▸ **Collected data entries**:
--- START ---

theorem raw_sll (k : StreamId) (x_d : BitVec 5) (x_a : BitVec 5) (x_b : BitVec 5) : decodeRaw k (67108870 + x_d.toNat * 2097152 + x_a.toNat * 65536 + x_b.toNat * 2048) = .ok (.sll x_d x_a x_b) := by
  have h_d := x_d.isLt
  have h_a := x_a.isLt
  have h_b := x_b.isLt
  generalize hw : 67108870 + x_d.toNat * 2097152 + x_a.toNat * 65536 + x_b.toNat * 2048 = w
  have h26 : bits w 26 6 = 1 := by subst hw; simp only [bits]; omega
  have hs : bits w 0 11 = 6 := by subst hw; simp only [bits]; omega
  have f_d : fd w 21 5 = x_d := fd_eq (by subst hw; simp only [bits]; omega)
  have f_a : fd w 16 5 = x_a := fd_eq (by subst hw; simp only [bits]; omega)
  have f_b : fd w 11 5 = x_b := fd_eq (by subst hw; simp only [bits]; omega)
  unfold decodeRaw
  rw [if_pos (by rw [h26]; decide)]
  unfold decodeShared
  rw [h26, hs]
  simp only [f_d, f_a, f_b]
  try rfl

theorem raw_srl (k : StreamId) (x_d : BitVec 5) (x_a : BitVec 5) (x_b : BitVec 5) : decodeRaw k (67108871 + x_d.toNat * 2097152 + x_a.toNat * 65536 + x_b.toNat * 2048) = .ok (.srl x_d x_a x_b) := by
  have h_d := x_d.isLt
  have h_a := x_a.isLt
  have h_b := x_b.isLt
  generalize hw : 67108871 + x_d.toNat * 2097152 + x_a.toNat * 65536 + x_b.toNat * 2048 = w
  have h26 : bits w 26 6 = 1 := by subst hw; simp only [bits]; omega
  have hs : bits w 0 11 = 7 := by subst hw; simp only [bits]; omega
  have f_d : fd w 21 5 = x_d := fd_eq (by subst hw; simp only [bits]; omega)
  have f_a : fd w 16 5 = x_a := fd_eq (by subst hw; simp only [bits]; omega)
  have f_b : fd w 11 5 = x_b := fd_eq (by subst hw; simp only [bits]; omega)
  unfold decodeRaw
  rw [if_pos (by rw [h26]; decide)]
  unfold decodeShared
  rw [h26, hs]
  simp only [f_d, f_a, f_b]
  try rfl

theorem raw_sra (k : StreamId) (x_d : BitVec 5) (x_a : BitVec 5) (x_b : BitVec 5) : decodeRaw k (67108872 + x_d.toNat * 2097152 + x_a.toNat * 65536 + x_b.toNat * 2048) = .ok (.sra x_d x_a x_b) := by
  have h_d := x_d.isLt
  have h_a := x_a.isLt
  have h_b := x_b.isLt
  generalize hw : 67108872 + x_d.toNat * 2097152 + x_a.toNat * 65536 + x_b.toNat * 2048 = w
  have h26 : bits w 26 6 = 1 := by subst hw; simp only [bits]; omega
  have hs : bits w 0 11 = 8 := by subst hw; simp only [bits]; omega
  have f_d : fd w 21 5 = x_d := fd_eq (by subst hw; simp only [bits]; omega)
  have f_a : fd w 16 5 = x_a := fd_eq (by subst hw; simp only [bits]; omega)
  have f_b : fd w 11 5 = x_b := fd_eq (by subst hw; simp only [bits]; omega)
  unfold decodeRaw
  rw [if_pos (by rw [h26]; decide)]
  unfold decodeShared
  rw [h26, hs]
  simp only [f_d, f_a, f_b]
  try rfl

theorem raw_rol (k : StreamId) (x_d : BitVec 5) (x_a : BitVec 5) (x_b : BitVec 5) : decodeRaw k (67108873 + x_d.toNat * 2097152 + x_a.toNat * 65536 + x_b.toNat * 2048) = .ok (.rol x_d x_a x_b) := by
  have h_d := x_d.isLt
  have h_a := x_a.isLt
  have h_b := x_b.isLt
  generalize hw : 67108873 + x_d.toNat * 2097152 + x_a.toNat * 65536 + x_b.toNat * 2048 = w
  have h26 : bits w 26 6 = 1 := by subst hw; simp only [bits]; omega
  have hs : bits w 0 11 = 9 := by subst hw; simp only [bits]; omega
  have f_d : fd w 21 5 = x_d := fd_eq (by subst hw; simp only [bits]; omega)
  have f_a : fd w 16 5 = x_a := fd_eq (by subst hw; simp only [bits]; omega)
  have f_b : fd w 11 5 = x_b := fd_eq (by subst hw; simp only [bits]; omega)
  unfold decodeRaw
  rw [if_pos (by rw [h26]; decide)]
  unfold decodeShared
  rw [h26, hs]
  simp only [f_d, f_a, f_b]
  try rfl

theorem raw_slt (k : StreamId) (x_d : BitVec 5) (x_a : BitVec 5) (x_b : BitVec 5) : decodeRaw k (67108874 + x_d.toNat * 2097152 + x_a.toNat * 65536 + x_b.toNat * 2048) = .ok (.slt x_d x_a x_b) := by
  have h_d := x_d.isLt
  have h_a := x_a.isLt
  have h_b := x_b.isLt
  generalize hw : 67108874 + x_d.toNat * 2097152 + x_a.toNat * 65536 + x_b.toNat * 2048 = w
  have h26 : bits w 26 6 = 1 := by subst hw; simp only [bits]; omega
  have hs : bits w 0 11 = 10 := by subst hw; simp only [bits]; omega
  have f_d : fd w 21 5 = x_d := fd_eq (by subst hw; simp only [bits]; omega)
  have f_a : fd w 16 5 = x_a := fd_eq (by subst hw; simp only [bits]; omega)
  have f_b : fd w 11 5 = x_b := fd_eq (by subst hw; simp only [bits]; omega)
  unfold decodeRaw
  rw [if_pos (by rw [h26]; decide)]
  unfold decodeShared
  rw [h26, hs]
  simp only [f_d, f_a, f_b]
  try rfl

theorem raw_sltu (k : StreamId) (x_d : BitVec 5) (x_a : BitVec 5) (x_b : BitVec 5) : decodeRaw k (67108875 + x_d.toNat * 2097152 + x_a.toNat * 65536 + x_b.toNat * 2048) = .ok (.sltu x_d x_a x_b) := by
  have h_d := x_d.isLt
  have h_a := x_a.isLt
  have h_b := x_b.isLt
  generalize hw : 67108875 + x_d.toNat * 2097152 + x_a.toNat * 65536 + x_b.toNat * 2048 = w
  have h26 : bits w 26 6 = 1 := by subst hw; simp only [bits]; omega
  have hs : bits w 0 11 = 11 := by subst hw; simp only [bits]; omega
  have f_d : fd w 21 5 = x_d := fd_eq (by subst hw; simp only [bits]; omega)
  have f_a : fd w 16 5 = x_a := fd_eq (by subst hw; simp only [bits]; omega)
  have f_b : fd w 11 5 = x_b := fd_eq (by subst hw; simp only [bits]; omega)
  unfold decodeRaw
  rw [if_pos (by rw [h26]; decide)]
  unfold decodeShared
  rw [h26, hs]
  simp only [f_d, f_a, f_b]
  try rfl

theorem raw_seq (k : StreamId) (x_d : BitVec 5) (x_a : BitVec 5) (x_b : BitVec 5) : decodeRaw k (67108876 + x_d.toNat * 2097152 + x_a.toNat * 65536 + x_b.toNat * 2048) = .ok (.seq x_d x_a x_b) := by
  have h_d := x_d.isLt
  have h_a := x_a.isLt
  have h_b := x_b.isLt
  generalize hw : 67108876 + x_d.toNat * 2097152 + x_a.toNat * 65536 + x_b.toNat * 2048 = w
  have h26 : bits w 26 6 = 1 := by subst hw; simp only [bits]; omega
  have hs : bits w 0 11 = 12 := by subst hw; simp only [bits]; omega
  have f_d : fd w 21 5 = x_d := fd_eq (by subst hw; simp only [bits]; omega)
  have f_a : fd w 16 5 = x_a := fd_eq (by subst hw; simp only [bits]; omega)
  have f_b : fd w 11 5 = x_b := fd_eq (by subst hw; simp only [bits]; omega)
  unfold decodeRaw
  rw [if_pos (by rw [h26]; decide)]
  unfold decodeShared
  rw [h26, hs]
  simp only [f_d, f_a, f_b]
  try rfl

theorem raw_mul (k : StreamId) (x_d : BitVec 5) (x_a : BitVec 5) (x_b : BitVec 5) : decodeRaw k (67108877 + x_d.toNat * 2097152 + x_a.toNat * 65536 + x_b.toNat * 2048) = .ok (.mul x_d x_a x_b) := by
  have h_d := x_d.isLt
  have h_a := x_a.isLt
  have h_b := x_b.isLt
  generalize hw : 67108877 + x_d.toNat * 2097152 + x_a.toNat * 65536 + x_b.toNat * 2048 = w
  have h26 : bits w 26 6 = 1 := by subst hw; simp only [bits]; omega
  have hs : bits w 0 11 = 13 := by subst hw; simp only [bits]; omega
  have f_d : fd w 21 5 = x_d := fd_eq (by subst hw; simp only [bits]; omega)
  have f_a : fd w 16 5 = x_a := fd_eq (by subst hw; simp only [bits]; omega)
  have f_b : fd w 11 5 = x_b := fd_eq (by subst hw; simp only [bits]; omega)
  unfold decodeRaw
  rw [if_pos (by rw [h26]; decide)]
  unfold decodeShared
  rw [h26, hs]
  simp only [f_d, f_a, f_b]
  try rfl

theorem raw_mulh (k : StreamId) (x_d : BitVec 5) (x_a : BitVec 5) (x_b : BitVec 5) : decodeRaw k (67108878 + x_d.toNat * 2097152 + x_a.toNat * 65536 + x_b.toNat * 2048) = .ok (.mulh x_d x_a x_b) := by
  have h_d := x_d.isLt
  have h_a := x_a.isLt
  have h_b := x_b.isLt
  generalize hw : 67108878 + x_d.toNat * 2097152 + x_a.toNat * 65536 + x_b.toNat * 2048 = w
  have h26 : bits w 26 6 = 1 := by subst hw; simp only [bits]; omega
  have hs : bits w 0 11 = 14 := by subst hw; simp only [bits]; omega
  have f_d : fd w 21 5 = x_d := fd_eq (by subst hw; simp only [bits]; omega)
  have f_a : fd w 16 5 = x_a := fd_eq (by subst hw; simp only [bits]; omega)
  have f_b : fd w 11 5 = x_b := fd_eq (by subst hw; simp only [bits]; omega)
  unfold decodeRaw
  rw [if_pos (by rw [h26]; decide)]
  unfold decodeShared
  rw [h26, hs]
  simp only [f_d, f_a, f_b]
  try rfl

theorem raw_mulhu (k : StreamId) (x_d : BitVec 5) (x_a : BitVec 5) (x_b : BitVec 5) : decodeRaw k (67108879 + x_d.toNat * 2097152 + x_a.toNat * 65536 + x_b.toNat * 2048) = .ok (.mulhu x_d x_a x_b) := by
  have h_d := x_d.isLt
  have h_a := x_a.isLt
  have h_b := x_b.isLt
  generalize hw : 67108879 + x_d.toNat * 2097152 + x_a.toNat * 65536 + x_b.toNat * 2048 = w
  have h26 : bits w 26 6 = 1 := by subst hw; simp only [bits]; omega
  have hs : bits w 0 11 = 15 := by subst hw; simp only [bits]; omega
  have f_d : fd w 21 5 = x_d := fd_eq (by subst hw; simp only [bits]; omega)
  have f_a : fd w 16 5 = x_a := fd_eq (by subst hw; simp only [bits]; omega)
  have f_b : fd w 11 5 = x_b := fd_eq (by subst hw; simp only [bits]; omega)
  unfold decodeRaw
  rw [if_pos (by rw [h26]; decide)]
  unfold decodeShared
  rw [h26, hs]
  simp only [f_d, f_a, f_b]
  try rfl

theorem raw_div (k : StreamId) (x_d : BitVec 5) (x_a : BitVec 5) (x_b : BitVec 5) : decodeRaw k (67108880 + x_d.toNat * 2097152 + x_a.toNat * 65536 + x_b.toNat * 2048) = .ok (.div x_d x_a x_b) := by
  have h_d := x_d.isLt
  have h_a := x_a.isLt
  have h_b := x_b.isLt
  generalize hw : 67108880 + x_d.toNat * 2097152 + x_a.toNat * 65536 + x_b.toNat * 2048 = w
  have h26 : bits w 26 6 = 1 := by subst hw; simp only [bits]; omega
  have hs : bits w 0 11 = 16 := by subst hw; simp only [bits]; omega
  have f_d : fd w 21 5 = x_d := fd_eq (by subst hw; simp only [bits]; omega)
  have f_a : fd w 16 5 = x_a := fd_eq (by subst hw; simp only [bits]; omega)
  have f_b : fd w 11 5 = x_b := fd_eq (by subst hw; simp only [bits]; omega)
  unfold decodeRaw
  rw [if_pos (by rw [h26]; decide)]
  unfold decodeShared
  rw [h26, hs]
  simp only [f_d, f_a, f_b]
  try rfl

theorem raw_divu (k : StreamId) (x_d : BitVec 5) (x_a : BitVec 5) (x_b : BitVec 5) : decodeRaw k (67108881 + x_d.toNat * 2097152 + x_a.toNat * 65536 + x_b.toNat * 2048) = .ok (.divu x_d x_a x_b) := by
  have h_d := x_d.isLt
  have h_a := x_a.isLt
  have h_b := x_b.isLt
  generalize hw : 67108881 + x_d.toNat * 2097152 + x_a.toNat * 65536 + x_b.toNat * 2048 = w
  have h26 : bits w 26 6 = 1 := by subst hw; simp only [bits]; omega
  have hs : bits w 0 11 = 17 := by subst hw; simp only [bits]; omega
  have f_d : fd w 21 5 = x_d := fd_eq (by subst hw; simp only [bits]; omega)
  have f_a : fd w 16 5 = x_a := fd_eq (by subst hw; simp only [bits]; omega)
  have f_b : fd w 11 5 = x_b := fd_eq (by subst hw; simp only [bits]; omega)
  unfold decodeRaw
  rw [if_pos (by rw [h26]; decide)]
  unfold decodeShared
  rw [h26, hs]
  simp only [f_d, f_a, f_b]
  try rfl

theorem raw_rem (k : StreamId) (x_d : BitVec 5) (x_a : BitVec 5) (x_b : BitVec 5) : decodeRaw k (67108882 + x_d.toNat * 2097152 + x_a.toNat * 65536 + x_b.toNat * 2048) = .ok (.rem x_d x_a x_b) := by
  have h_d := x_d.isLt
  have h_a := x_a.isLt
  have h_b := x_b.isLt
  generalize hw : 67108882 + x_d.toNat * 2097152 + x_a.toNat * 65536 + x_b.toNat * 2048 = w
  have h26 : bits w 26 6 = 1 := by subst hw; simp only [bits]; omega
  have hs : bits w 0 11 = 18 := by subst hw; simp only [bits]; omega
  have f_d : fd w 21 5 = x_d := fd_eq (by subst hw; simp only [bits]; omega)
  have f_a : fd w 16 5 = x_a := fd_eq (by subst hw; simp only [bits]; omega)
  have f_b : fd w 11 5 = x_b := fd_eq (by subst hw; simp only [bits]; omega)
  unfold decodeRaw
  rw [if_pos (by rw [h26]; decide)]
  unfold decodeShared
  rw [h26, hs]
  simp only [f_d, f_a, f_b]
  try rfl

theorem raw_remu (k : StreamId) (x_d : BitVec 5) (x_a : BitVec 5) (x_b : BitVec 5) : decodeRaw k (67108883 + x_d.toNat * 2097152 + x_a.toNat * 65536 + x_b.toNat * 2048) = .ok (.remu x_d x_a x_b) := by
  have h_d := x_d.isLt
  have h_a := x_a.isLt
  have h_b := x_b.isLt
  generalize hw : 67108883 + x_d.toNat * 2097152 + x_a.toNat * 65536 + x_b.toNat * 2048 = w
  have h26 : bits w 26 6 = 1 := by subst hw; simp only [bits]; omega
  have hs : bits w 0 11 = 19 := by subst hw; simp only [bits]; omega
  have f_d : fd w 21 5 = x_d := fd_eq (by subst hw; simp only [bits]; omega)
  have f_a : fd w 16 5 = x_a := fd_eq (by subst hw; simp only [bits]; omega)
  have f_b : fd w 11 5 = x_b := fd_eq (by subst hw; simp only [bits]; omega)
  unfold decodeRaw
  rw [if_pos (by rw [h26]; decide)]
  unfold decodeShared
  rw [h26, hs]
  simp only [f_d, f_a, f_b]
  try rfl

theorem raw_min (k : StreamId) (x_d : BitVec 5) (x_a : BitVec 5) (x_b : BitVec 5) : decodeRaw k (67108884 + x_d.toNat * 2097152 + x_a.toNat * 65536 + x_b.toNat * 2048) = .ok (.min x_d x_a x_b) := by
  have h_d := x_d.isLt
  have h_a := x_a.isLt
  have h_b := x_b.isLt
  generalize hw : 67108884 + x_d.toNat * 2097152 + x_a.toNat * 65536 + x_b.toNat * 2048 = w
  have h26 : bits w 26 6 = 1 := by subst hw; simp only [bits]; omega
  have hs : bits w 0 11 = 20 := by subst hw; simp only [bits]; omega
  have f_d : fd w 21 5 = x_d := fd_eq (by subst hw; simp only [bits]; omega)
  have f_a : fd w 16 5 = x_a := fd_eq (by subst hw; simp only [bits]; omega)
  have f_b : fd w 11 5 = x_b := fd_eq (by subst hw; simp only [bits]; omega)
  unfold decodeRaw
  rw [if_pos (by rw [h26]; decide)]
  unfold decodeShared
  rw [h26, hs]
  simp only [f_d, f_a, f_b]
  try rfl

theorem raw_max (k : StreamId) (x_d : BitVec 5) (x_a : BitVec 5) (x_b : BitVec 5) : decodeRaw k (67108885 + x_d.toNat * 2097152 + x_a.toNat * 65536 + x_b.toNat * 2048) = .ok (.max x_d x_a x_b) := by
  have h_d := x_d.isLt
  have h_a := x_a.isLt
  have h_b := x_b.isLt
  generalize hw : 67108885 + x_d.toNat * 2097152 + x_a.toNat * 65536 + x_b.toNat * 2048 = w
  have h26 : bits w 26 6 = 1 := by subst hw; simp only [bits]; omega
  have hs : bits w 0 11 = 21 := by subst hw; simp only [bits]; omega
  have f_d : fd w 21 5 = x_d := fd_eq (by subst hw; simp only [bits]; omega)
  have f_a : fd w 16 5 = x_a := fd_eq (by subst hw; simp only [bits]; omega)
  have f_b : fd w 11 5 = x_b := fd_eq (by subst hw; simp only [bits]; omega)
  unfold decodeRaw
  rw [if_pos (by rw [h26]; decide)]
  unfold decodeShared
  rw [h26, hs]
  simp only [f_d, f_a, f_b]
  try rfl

--- END ---

▸ **Instructions to follow**: Could you retype exactly the lines from the first one of the records through the line containing "generalize hw : 67108871", both included, and nothing more?

▸ **Answer box**:
theorem raw_sll (k : StreamId) (x_d : BitVec 5) (x_a : BitVec 5) (x_b : BitVec 5) : decodeRaw k (67108870 + x_d.toNat * 2097152 + x_a.toNat * 65536 + x_b.toNat * 2048) = .ok (.sll x_d x_a x_b) := by
  have h_d := x_d.isLt
  have h_a := x_a.isLt
  have h_b := x_b.isLt
  generalize hw : 67108870 + x_d.toNat * 2097152 + x_a.toNat * 65536 + x_b.toNat * 2048 = w
  have h26 : bits w 26 6 = 1 := by subst hw; simp only [bits]; omega
  have hs : bits w 0 11 = 6 := by subst hw; simp only [bits]; omega
  have f_d : fd w 21 5 = x_d := fd_eq (by subst hw; simp only [bits]; omega)
  have f_a : fd w 16 5 = x_a := fd_eq (by subst hw; simp only [bits]; omega)
  have f_b : fd w 11 5 = x_b := fd_eq (by subst hw; simp only [bits]; omega)
  unfold decodeRaw
  rw [if_pos (by rw [h26]; decide)]
  unfold decodeShared
  rw [h26, hs]
  simp only [f_d, f_a, f_b]
  try rfl

theorem raw_srl (k : StreamId) (x_d : BitVec 5) (x_a : BitVec 5) (x_b : BitVec 5) : decodeRaw k (67108871 + x_d.toNat * 2097152 + x_a.toNat * 65536 + x_b.toNat * 2048) = .ok (.srl x_d x_a x_b) := by
  have h_d := x_d.isLt
  have h_a := x_a.isLt
  have h_b := x_b.isLt
  generalize hw : 67108871 + x_d.toNat * 2097152 + x_a.toNat * 65536 + x_b.toNat * 2048 = w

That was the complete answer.